## TASK TO COMPLETE
Go to the line below containing "other (R152). -/" and print exactly from there through the line containing "(ht : t.wbuf", both included. Print nothing else.

## MATERIAL PROVIDED
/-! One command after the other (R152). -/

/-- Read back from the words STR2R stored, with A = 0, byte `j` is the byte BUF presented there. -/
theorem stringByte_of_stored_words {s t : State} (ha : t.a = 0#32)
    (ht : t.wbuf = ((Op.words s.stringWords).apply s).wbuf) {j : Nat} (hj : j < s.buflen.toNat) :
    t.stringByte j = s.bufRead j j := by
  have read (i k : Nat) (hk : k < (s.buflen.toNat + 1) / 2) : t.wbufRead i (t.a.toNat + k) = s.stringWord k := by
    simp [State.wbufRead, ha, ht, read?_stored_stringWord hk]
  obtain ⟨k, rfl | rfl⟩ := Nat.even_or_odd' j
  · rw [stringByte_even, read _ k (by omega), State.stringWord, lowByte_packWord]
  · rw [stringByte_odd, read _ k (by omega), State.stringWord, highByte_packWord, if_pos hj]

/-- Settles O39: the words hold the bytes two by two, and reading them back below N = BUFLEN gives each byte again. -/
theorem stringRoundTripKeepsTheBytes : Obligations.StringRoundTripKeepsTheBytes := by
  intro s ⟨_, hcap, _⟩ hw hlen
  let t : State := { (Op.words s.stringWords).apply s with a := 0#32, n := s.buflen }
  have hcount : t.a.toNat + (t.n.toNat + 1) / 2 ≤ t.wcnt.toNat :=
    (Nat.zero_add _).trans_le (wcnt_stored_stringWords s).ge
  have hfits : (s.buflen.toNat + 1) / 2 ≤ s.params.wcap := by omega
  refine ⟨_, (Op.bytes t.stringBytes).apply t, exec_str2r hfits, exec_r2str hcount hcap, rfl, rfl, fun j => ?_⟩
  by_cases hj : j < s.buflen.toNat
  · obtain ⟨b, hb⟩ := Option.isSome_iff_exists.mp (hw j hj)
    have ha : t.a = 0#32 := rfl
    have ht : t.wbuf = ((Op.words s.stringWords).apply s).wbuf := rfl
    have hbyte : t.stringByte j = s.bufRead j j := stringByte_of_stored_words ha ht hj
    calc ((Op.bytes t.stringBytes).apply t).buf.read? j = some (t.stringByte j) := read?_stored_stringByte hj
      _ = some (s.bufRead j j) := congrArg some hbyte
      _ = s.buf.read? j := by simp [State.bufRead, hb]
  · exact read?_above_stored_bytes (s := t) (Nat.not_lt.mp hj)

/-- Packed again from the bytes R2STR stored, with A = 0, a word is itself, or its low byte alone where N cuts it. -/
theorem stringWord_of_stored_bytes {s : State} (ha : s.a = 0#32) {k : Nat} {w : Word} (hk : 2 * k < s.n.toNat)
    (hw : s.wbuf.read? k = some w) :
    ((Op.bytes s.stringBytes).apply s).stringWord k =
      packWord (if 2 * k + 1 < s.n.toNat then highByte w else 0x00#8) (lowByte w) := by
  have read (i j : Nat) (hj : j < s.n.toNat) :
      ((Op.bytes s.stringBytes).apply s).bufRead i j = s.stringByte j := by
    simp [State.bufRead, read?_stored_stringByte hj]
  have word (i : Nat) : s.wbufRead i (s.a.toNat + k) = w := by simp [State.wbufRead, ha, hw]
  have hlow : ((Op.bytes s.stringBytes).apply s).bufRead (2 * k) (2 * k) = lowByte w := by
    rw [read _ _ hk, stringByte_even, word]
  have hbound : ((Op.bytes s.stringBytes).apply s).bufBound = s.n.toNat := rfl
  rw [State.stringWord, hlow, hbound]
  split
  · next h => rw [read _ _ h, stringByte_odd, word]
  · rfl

...

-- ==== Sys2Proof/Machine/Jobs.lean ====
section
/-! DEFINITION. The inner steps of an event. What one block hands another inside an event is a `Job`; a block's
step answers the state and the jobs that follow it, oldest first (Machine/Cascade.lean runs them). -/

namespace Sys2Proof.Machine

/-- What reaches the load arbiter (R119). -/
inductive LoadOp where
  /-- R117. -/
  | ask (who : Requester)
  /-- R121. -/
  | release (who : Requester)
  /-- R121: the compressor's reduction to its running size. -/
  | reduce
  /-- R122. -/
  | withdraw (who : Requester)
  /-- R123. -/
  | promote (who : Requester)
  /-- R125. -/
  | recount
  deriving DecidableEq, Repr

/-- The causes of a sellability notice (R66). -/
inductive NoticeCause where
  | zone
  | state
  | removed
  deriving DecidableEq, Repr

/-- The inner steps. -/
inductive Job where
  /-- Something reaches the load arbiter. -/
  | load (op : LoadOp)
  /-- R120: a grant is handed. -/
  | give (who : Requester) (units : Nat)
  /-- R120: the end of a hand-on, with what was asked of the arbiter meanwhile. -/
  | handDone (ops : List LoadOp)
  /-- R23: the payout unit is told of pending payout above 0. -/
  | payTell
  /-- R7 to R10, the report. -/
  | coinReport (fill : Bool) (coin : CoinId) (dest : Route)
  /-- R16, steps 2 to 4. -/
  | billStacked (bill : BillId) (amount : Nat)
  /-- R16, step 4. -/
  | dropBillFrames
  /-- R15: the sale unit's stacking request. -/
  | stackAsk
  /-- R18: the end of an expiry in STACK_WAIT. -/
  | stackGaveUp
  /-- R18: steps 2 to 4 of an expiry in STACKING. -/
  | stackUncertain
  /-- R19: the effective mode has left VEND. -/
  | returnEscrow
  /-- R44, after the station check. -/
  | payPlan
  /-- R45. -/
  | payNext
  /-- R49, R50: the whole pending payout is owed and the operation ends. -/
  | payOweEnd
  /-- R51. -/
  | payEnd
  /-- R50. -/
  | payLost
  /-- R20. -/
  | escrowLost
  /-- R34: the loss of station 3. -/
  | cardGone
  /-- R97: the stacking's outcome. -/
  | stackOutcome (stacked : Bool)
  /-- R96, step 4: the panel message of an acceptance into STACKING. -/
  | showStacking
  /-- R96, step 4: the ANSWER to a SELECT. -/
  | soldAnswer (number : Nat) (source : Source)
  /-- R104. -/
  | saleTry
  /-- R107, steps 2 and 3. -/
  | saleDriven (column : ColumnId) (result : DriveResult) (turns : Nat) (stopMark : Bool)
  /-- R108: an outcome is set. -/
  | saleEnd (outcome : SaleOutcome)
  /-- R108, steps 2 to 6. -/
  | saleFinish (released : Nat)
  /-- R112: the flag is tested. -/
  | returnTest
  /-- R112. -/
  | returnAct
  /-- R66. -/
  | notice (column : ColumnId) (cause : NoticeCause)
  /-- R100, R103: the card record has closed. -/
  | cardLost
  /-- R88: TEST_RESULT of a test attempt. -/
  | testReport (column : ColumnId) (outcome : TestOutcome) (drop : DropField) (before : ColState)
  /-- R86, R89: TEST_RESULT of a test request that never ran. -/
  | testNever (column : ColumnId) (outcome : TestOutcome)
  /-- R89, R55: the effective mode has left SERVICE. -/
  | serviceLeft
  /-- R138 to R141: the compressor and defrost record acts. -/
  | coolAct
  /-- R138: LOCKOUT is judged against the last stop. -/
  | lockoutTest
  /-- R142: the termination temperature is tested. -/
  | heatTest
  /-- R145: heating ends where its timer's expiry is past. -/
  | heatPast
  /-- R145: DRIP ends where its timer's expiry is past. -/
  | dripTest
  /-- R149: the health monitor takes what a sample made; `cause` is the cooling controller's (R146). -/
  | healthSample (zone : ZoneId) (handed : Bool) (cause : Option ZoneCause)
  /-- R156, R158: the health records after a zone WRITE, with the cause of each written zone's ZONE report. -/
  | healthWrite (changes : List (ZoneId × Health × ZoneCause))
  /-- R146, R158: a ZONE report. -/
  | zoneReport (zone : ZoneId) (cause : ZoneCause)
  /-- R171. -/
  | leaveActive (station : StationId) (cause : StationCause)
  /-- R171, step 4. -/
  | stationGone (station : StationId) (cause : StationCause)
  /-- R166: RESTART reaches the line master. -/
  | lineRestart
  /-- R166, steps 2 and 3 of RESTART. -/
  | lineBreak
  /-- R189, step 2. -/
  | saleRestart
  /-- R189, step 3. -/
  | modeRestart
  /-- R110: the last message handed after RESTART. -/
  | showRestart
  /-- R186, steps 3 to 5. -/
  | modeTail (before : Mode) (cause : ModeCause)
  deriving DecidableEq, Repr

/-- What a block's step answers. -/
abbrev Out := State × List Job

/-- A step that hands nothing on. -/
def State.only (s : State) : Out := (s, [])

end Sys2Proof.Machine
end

## RESULT OF THE TASK
/-! One command after the other (R152). -/

/-- Read back from the words STR2R stored, with A = 0, byte `j` is the byte BUF presented there. -/
theorem stringByte_of_stored_words {s t : State} (ha : t.a = 0#32)
    (ht : t.wbuf = ((Op.words s.stringWords).apply s).wbuf) {j : Nat} (hj : j < s.buflen.toNat) :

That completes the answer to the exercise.